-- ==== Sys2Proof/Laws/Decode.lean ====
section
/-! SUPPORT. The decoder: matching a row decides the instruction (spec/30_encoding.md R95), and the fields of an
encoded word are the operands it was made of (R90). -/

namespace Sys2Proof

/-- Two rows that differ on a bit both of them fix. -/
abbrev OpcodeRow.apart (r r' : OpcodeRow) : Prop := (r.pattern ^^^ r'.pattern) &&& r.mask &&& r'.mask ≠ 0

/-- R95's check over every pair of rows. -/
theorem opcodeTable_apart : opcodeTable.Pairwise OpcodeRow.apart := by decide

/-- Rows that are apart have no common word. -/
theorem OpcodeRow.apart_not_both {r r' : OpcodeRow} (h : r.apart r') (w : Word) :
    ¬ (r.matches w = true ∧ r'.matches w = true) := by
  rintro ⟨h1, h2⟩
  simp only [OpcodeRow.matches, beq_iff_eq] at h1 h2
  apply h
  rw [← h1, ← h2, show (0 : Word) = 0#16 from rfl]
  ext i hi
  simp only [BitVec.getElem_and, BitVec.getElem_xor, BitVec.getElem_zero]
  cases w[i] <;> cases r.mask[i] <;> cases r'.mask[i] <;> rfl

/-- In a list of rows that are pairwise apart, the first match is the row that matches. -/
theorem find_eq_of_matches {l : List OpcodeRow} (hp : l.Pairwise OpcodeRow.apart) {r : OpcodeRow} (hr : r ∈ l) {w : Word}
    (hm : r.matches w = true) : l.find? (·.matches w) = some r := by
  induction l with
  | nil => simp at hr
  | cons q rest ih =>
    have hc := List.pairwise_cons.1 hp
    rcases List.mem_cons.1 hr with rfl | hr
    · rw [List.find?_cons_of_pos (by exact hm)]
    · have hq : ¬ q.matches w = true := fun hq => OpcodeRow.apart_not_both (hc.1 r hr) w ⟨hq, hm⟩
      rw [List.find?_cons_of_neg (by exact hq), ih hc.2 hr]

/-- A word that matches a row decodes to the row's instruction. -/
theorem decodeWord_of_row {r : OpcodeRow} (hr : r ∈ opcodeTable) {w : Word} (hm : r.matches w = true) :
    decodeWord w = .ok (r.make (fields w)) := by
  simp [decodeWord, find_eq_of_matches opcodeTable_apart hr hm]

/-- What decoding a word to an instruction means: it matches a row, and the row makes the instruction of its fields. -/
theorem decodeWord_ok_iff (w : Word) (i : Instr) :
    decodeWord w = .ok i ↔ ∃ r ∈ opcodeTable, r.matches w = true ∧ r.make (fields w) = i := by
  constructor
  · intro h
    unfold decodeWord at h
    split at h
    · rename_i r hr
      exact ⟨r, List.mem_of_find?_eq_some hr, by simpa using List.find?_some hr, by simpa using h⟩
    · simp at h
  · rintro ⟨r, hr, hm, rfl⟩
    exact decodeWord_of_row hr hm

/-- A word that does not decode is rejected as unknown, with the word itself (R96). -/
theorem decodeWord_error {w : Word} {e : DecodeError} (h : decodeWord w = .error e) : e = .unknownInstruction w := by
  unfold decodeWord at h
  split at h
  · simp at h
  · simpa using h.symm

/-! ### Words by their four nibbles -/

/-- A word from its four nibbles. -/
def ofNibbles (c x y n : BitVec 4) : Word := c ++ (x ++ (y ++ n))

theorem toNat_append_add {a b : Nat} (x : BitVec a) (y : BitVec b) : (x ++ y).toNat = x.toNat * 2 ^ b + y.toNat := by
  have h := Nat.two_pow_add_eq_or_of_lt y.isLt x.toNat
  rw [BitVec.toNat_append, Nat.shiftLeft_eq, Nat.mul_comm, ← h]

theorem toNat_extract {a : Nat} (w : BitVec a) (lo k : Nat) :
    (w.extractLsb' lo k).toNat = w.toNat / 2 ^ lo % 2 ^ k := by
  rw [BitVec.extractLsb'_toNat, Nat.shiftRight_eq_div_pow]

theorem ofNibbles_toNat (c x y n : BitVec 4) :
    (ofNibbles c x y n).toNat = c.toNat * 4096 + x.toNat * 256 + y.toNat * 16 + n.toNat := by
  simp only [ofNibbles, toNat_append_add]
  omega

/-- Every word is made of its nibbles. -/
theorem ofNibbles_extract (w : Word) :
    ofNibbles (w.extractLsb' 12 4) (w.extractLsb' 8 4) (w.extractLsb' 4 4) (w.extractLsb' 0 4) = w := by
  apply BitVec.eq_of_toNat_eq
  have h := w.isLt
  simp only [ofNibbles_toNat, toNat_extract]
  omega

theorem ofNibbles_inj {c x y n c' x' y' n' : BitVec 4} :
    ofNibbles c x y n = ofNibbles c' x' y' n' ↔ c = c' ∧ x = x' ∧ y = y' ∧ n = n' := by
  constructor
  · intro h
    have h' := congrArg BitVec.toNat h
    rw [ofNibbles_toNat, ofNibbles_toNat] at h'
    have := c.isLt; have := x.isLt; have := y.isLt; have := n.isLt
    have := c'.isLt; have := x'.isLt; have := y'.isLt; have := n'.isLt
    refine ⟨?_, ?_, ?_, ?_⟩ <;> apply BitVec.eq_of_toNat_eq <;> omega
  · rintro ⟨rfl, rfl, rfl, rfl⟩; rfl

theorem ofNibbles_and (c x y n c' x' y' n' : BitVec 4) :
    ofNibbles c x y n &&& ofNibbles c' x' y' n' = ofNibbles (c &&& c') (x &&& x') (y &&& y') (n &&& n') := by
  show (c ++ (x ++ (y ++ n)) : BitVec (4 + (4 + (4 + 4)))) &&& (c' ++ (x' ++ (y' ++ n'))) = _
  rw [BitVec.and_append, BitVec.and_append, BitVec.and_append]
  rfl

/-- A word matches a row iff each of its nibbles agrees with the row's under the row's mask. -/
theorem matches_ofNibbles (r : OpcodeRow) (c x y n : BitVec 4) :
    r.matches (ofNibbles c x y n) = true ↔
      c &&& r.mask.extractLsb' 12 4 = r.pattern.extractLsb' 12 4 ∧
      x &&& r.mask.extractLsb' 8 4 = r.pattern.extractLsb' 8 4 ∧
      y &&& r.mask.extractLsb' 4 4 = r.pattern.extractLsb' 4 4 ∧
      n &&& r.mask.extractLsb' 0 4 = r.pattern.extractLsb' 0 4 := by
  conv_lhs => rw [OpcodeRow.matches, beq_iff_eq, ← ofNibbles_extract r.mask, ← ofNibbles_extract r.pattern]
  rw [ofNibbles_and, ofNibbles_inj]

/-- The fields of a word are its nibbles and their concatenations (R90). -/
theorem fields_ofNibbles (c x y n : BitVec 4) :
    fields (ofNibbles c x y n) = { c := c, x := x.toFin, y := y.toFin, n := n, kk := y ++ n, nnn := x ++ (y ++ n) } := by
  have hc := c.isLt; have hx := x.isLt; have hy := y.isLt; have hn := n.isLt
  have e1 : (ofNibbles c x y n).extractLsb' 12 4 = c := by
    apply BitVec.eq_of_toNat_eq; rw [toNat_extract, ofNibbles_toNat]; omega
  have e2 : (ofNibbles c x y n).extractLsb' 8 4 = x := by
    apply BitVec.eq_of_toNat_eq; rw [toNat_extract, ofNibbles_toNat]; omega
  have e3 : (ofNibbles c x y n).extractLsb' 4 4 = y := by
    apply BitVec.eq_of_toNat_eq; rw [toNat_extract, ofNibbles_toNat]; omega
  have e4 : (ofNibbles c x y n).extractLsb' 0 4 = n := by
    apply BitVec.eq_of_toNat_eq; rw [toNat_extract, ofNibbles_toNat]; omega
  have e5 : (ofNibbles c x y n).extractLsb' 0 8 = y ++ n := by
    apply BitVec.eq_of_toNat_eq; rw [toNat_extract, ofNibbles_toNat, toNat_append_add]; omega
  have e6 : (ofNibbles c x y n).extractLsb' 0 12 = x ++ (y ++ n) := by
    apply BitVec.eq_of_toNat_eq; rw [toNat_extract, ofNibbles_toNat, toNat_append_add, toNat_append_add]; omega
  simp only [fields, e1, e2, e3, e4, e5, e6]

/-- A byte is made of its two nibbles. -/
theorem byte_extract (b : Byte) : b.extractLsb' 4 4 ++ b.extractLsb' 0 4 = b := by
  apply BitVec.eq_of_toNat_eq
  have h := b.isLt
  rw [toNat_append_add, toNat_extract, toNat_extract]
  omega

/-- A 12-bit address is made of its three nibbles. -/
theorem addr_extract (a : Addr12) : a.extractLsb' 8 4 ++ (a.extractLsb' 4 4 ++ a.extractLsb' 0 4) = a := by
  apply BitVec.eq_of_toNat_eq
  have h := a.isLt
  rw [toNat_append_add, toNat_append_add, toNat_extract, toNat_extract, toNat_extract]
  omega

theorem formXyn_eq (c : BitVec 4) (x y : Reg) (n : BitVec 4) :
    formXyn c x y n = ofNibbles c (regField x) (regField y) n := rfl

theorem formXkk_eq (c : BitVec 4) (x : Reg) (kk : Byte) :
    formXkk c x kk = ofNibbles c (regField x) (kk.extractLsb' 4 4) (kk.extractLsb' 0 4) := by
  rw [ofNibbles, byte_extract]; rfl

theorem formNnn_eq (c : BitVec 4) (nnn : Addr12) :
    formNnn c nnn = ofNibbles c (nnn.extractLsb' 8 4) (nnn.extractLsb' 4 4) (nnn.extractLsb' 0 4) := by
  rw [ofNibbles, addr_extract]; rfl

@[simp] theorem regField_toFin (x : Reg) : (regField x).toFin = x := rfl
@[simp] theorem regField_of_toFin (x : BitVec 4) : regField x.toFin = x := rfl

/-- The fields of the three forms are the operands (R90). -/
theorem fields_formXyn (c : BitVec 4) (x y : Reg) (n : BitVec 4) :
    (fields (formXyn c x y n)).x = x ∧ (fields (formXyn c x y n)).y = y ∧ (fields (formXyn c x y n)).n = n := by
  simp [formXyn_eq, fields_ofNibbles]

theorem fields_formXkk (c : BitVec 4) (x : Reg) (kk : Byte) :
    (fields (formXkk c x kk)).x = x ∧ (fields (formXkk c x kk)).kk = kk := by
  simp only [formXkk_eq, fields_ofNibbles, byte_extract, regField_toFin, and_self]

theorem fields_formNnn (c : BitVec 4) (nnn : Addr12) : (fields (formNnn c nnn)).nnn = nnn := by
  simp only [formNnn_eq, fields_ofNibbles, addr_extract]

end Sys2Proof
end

* * *

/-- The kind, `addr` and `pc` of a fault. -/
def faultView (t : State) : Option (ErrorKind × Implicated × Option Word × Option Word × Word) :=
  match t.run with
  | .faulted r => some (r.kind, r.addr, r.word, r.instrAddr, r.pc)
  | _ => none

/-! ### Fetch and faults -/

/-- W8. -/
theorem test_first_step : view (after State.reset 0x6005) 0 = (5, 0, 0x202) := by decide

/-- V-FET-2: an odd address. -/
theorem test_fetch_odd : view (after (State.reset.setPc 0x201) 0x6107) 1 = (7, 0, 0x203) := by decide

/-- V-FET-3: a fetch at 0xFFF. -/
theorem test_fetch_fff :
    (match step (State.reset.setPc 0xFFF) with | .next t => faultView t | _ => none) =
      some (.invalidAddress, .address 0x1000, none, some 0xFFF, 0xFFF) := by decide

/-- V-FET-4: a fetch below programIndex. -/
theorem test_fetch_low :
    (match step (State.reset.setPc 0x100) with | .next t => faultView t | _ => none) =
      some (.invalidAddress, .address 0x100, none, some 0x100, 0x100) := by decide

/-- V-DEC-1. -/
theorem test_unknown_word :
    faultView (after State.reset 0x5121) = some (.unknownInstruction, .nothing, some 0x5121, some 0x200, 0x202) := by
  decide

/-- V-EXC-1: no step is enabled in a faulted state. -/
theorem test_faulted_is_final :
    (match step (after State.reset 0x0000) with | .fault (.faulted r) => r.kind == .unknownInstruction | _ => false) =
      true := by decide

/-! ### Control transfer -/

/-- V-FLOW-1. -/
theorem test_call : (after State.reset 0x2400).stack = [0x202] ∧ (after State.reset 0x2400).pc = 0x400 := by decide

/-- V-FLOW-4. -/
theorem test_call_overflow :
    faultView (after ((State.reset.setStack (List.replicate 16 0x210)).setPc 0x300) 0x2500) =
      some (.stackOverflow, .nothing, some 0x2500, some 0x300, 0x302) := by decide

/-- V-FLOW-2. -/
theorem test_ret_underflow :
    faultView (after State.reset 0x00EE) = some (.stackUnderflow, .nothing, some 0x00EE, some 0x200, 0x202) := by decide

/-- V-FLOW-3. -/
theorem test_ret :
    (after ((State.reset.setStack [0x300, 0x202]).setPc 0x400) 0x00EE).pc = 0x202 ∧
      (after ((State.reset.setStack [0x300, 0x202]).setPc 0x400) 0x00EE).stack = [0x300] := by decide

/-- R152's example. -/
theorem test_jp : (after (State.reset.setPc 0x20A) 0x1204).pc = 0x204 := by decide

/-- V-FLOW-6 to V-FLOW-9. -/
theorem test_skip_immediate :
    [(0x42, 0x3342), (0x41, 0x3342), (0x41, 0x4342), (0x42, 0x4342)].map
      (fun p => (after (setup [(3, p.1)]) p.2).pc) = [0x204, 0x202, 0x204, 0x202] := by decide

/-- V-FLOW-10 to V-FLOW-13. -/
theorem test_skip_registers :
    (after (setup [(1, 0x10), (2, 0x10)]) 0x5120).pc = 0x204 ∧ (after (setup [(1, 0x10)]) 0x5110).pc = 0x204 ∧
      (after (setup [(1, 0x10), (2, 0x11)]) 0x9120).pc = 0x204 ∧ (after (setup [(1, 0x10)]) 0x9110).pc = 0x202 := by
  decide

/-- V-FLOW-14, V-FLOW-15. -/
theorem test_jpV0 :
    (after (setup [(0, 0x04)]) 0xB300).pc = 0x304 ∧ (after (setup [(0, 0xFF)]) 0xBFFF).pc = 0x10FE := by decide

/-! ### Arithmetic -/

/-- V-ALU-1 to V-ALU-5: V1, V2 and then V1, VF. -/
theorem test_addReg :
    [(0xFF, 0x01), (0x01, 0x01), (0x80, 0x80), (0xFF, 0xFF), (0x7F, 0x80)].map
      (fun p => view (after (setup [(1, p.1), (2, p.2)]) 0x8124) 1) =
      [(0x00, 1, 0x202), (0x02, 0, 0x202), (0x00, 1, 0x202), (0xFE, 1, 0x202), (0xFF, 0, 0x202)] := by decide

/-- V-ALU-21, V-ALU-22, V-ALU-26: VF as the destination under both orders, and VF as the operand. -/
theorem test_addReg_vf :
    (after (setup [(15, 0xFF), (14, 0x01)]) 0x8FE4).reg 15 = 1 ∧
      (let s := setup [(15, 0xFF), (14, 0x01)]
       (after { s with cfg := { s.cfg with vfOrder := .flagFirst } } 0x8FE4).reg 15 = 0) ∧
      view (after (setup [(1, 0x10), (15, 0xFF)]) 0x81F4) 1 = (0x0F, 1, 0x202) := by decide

**WHAT YOU SHOULD DO**:
From the data above, output only the lines between the line containing "have e6 : (ofNibbles" and the line containing "two nibbles. -/", inclusive, exactly as written.

**TASK OUTPUT**:
  have e6 : (ofNibbles c x y n).extractLsb' 0 12 = x ++ (y ++ n) := by
    apply BitVec.eq_of_toNat_eq; rw [toNat_extract, ofNibbles_toNat, toNat_append_add, toNat_append_add]; omega
  simp only [fields, e1, e2, e3, e4, e5, e6]

/-- A byte is made of its two nibbles. -/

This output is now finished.